In the early 20th century, farmers in California's Central Valley
began pumping groundwater to irrigate their crops. Over time,
groundwater levels dropped as much as 400 feet in some places. From the
1930s to '70s, state and federal agencies built a system of dams,
reservoirs and canals to transfer water from the relatively water-rich
north to the very dry south. Since then, groundwater levels in some
areas have risen as much as 300 feet. In the High Plains, farmers first
began large-scale pumping of groundwater for crop irrigation in the
1930s and '40s; but irrigation greatly expanded in response to the 1950s
drought. Since then, groundwater levels there have steadily declined,
in some places more than 150 feet.
Scanlon and her colleagues at the U.S. Geological Survey and the
Université de Rennes in France used water level records from thousands
of wells, data from NASA's GRACE satellites, and computer models to
study groundwater depletion in the two regions.
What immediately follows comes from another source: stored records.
-- ==== Sys2Proof/Machine/TickSource.lean ====
section
/-! DEFINITION. The Tick Source and its handler: COUNT, FIRE, RELOAD, ACK, SERVICE (spec/40_tick_source.md R75 to R84).
Each meaning is the operation itself; the conditions under which a cycle selects it are in Machine/Cycle.lean
(spec/30_encoding.md R62; log entry 8). -/
namespace Sys2Proof.Machine

/-- FIRE: the tick becomes pending, one bit, a second one is lost; the timer wraps and runs on (R77, R160). -/
def fireTimer (s : State) : State := loadTimer 0xFFFF#16 (setPending s)

/-- COUNT: the count that finds 0 fires, any other decrements (R76). -/
def countTimer (s : State) : State :=
  if s.tmr = 0#16 then fireTimer s else loadTimer (s.tmr - 1#16) s

/-- RELOAD: the handler reprograms the countdown register (R79). -/
def reloadTimer (s : State) : State := loadTimer s.handlerReload s

/-- SERVICE, the handler: RELOAD; ACK; TICK (R81). -/
def serviceTick (s : State) : State := onTick (clearPending (reloadTimer s))

/-- COUNT (R76). -/
def execCount (s : State) : Host.Outcome State Fault Refusal := .next (countTimer s)

/-- FIRE (R77). -/
def execFire (s : State) : Host.Outcome State Fault Refusal := .next (fireTimer s)

/-- RELOAD (R79). -/
def execReload (s : State) : Host.Outcome State Fault Refusal := .next (reloadTimer s)

/-- ACK (R80). -/
def execAck (s : State) : Host.Outcome State Fault Refusal := .next (clearPending s)

/-- SERVICE (R81). -/
def execService (s : State) : Host.Outcome State Fault Refusal := .next (serviceTick s)

end Sys2Proof.Machine
end

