/-- R63 and R104: half-cell `p` of the frame is on the line, which the port `tx_out` shows (R25), from the TICK that
finds `pos` = `p` until the next TICK: after `k` ticks of a frame the line shows half-cell `k - 1`, for every byte,
every spacing of the ticks and every command in between. Half-cells 0 to 15 are LOW, HIGH eight times; those of
payload bit `7 - i` are `not b`, `b`. -/
def Obligations.LineShowsTheFrame : Prop :=
  ∀ (s0 : State) (byte : Byte), s0.txRequest = false → ∃ s, exec (.req byte) s0 = .next s ∧
    ∀ (n p : Nat), NoReset (inputsDuring n s) → ticksDuring n s = p + 1 → p < 32 →
      ∃ t, runCycles n s = .next t ∧ t.outputs.txOut = t.outputLevel ∧
        (p < 16 → t.outputLevel = if p % 2 = 0 then .low else .high) ∧
        (16 ≤ p → t.outputLevel =
          Level.ofBit (if p % 2 = 0 then !byte.getLsbD (7 - (p - 16) / 2) else byte.getLsbD (7 - (p - 16) / 2)))

/-- R105: an accepted REQ changes no output level by itself: the line keeps its level until the next TICK, which sends
half-cell 0. -/
def Obligations.RequestWaitsForTheTick : Prop :=
  ∀ (s0 : State) (byte : Byte), s0.txRequest = false → ∃ s, exec (.req byte) s0 = .next s ∧
    s.outputLevel = s0.outputLevel ∧
    ∀ n : Nat, NoReset (inputsDuring n s) → ticksDuring n s = 0 → ∃ t, runCycles n s = .next t ∧
      t.outputLevel = s0.outputLevel ∧
      (tickHappens t = true → ∃ u, exec .service (sampleInput t) = .next u ∧
        u.outputLevel = .low ∧ u.pos = 1#5 ∧ u.txRequest = true)

/-- While the preamble is sent a TICK does not read `payload_byte`, nor does an idle one (R92, R91): changing it changes
nothing else of the outcome ("Preamble invariance", R14). -/
def Obligations.PreambleIgnoresThePayload : Prop :=
  ∀ (s : State) (payload : Byte), s.txRequest = false ∨ s.framePhase = .sendingPreamble →
    ∃ t, exec .tick s = .next t ∧
      exec .tick { s with payloadByte := payload } = .next { t with payloadByte := payload }

/-- The spec's own inference in R13: `payload_byte` before the first request is never observed. Two runs from an idle
state that differ in `payload_byte` alone show the same outputs, and they are equal in everything but `payload_byte`;
as soon as a transmission is active they are equal. -/
def Obligations.PayloadBeforeRequestIsUnobservable : Prop :=
  ∀ (s : State) (payload : Byte) (n : Nat), s.txRequest = false →
    ∃ t t', runCycles n s = .next t ∧ runCycles n { s with payloadByte := payload } = .next t' ∧
      t'.outputs = t.outputs ∧ t' = { t with payloadByte := t'.payloadByte } ∧
      (t.txRequest = true → t' = t)

/-! ## Invariants and rules of the whole machine -/

/-- The invariant holds right after reset, whatever the free values are. -/
def Obligations.InvariantAtReset : Prop := State.reset.Inv
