-- ==== Sys2Proof/Laws/LineCode.lean ====
section
/-! SUPPORT. The half-cells of a frame, the advance of the place in the frame, and what keeps the encoder: the lemmas the
statements about frames and about the invariant rest on. -/
namespace Sys2Proof.Machine
open Sys2Proof

/-! ## The line code -/

/-- The bits of a word with one more cell at its end. -/
theorem append_cellOf_getLsbD {n : Nat} (b : Bool) (x : BitVec n) (k : Nat) :
    (x ++ cellOf b).getLsbD k = if k = 0 then b else if k = 1 then !b else x.getLsbD (k - 2) := by
  rw [BitVec.getLsbD_append]
  rcases k with _ | _ | k
  · cases b <;> rfl
  · cases b <;> rfl
  · simp

/-- The two half-cells of a cell. -/
theorem cellOf_getLsbD (b : Bool) (k : Nat) :
    (cellOf b).getLsbD k = if k = 0 then b else if k = 1 then !b else false := by
  rcases k with _ | _ | k
  · cases b <;> rfl
  · cases b <;> rfl
  · simp

/-- The two half-cells of each bit of a byte. -/
theorem manchester_getLsbD (byte : Byte) (i : Nat) (hi : i < 8) :
    (manchester byte).getLsbD (2 * i) = byte.getLsbD i ∧
      (manchester byte).getLsbD (2 * i + 1) = !byte.getLsbD i := by
  unfold manchester
  interval_cases i <;> simp only [append_cellOf_getLsbD, cellOf_getLsbD] <;> simp

/-- Half-cells 0 to 15 are LOW, HIGH eight times. -/
theorem halfCell_of_lt (payload : Byte) (p : Nat) (hp : p < 16) :
    halfCell payload p = if p % 2 = 0 then .low else .high := by
  have pre : manchester Config.preamble = 0x5555#16 := by decide
  unfold halfCell frameCells
  rw [BitVec.getLsbD_append, pre, if_neg (by omega)]
  interval_cases p <;> rfl

/-- Half-cells 16 to 31 carry the payload, bit 7 first. -/
theorem halfCell_of_ge (payload : Byte) (p : Nat) (h1 : 16 ≤ p) (hp : p < 32) :
    halfCell payload p =
      Level.ofBit (if p % 2 = 0 then !payload.getLsbD (7 - (p - 16) / 2) else payload.getLsbD (7 - (p - 16) / 2)) := by
  unfold halfCell frameCells
  rw [BitVec.getLsbD_append, if_pos (by omega)]
  have cells := manchester_getLsbD payload ((31 - p) / 2) (by omega)
  rw [show 7 - (p - 16) / 2 = (31 - p) / 2 by omega]
  rcases Nat.mod_two_eq_zero_or_one p with h | h
  · rw [if_pos h, ← cells.2]; congr 2; omega
  · rw [if_neg (by omega), ← cells.1]; congr 2; omega

/-- The byte a frame phase sends. -/
def byteOf (payload : Byte) : FramePhase → Byte
  | .sendingPreamble => Config.preamble
  | .sendingPayload => payload

theorem dataBit_eq (s : State) : dataBit s = bitToSend (byteOf s.payloadByte s.framePhase) s.bitIndex := by
  unfold dataBit activeByte; cases s.framePhase <;> rfl

/-- The first half-cell of a place is the complement of its data bit. -/
theorem halfCell_firstHalf (payload : Byte) (phase : FramePhase) (index : BitIndex) :
    halfCell payload (framePosition phase index .firstHalf).toNat =
      Level.ofBit (!bitToSend (byteOf payload phase) index) := by
  rcases opcode_cases index with h | h | h | h | h | h | h | h <;> subst h <;> cases phase <;>
    first
    | (rw [halfCell_of_lt _ _ (by decide), byteOf]; decide)
    | (rw [halfCell_of_ge _ _ (by decide) (by decide)]; rfl)

/-- The second half-cell of a place is its data bit. -/
theorem halfCell_secondHalf (payload : Byte) (phase : FramePhase) (index : BitIndex) :
    halfCell payload (framePosition phase index .secondHalf).toNat =
      Level.ofBit (bitToSend (byteOf payload phase) index) := by
  rcases opcode_cases index with h | h | h | h | h | h | h | h <;> subst h <;> cases phase <;>
    first
    | (rw [halfCell_of_lt _ _ (by decide), byteOf]; decide)
    | (rw [halfCell_of_ge _ _ (by decide) (by decide)]; rfl)

/-! ## Places -/

/-- A second half follows its first half and is no first place. -/
theorem framePosition_secondHalf (phase : FramePhase) (index : BitIndex) :
    (framePosition phase index .secondHalf).toNat - 1 = (framePosition phase index .firstHalf).toNat ∧
      framePosition phase index .secondHalf ≠ 0#5 := by
  cases phase <;> revert index <;> decide

theorem pos_succ_toNat (p : Pos) (h : p ≠ 31#5) : (p + 1#5).toNat = p.toNat + 1 := by
  revert p; decide

@[simp] theorem acceptRequest_pos (b : Byte) (s : State) : (acceptRequest b s).pos = 0#5 := by
  simp [State.pos, framePosition, FramePhase.bits, HalfPhase.bits]

/-- What an active TICK does to the place and the request (R97 to R99). -/
theorem onTick_pos (s : State) (h : s.txRequest = true) :
    (s.pos ≠ 31#5 → (onTick s).pos = s.pos + 1#5 ∧ (onTick s).txRequest = true) ∧
      (s.pos = 31#5 → (onTick s).pos = 16#5 ∧ (onTick s).txRequest = false) := by
  obtain ⟨_, tx, _, phase, index, half, _⟩ := s
  simp only at h
  subst h
  simp only [onTick, tickFirstHalf, tickSecondHalf, endByte, byteComplete, State.pos]
  cases phase <;> cases half <;> simp only [↓reduceIte]
  all_goals
    rcases opcode_cases index with h | h | h | h | h | h | h | h <;> subst h <;>
      simp [framePosition, FramePhase.bits, HalfPhase.bits, nextBitIndex, phaseAfterByte, requestAfterByte]

/-- What an active TICK puts on the line when the line and the place agree: the half-cell of the place. -/
theorem onTick_outputLevel (s : State) (htx : s.txRequest = true) (h : ActiveInv s) :
    (onTick s).outputLevel = halfCell s.payloadByte s.pos.toNat := by
  cases hp : s.halfPhase with
  | firstHalf =>
    simp only [State.pos, hp, halfCell_firstHalf]
    simp [onTick, htx, hp, dataBit_eq]
  | secondHalf =>
    simp only [ActiveInv, State.pos, hp, halfCell_secondHalf, framePosition_secondHalf, halfCell_firstHalf,
      false_or] at h ⊢
    simp [onTick, htx, hp, h]

/-! ## What keeps the encoder -/

/-- The second state has the encoder of the first. -/
structure SameEncoder (s t : State) : Prop where
  outputLevel : t.outputLevel = s.outputLevel
  txRequest : t.txRequest = s.txRequest
  payloadByte : t.payloadByte = s.payloadByte
  framePhase : t.framePhase = s.framePhase
  bitIndex : t.bitIndex = s.bitIndex
  halfPhase : t.halfPhase = s.halfPhase

theorem SameEncoder.trans {r s t : State} (h : SameEncoder r s) (k : SameEncoder s t) : SameEncoder r t :=
  ⟨k.outputLevel.trans h.outputLevel, k.txRequest.trans h.txRequest, k.payloadByte.trans h.payloadByte,
    k.framePhase.trans h.framePhase, k.bitIndex.trans h.bitIndex, k.halfPhase.trans h.halfPhase⟩

theorem SameEncoder.pos {s t : State} (h : SameEncoder s t) : t.pos = s.pos := by
  simp [State.pos, h.framePhase, h.bitIndex, h.halfPhase]

theorem sampleInput_sameEncoder (s : State) : SameEncoder s (sampleInput s) := by
  constructor <;> simp

/-- An operation that is neither RESET nor contains a TICK keeps the encoder or is an accepted REQ. -/
theorem effect_encoder_cases (i : Instr) (hr : i ≠ .reset) (ht : isTick i = false) (s : State) :
    SameEncoder s (effect i s) ∨
      ∃ b, i = .req b ∧ s.txRequest = false ∧ effect i s = acceptRequest b s := by
  cases i with
  | req b =>
    cases h : s.txRequest with
    | false => right; simp [effect, h]
    | true => left; constructor <;> simp [effect, h]
  | reset => exact absurd rfl hr
  | tick => simp [isTick] at ht
  | service => simp [isTick] at ht
  | _ => left; constructor <;> simp [effect]

/-- A command word selects neither RESET nor a TICK. -/
theorem decodeCommand_not_event (cmd : CommandWord) :
    decodeCommand cmd ≠ .reset ∧ isTick (decodeCommand cmd) = false := by
  have := decodeCommand_isCommand cmd
  cases h : decodeCommand cmd <;> simp_all [Instr.isCommand, isTick]

/-- A cycle without reset leaves the encoder as its SERVICE leaves it, or accepts a REQ then. -/
theorem cycleEffect_encoder_cases (inp : CycleInput) (hr : inp.rst = false) (s : State) :
    SameEncoder (afterService s) (cycleEffect inp s) ∨
      ∃ b, decodeCommand inp.cmd = .req b ∧ (afterService s).txRequest = false ∧
        SameEncoder (acceptRequest b (afterService s)) (cycleEffect inp s) := by
  have hc : SameEncoder (afterCommand inp s) (cycleEffect inp s) := by
    simp only [cycleEffect, hr, afterCount]
    constructor <;> simp <;> split <;> simp
  rcases effect_encoder_cases (decodeCommand inp.cmd) (decodeCommand_not_event _).1 (decodeCommand_not_event _).2
    (afterService s) with h | ⟨b, h1, h2, h3⟩
  · exact .inl (h.trans hc)
  · exact .inr ⟨b, h1, h2, h3 ▸ hc⟩

/-- SERVICE does to the encoder what TICK does. -/
theorem serviceTick_sameEncoder (s : State) : SameEncoder (onTick s) (serviceTick s) := by
  constructor <;> simp only [serviceTick, onTick, tickSecondHalf, tickFirstHalf, endByte] <;>
    (cases hx : s.txRequest <;> cases hy : s.halfPhase <;> simp [hx, hy, dataBit, activeByte]; try (split <;> simp))

end Sys2Proof.Machine
end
GRACE satellites monitor changes in Earth's gravity field which are
controlled primarily by variations in water storage. Byron Tapley,
director of the university's Center for Space Research, led the
development of the GRACE satellites, which recently celebrated their
10th anniversary.
Scanlon and her colleagues suggested several ways to make irrigated
agriculture in the Central Valley more sustainable: Replace flood
irrigation systems (used on about half of crops) with more efficient
sprinkle and drip systems and expand the practice of groundwater banking
-- storing excess surface water in times of plenty in the same natural
aquifers that supply groundwater for irrigation. Groundwater banks
currently store 2 to 3 cubic kilometers of water in California, similar
to or greater than storage capacities of many of the large surface water
reservoirs in the state. Groundwater banks provide a valuable approach
for evening out water supplies during climate extremes ranging from
droughts to floods.
For various reasons, Scanlon and other experts don't think these or
other engineering approaches will solve the problem in the High Plains.
When groundwater levels drop too low to support irrigated farming in
some areas, farmers there will be forced to switch from irrigated crops
such as corn to non-irrigated crops such as sorghum, or to rangeland.
The transition could be economically challenging because non-irrigated
crops generate about half the yield of irrigated crops and are far more
vulnerable to droughts.
"Basically irrigated agriculture in much of the southern High Plains is unsustainable," said Scanlon.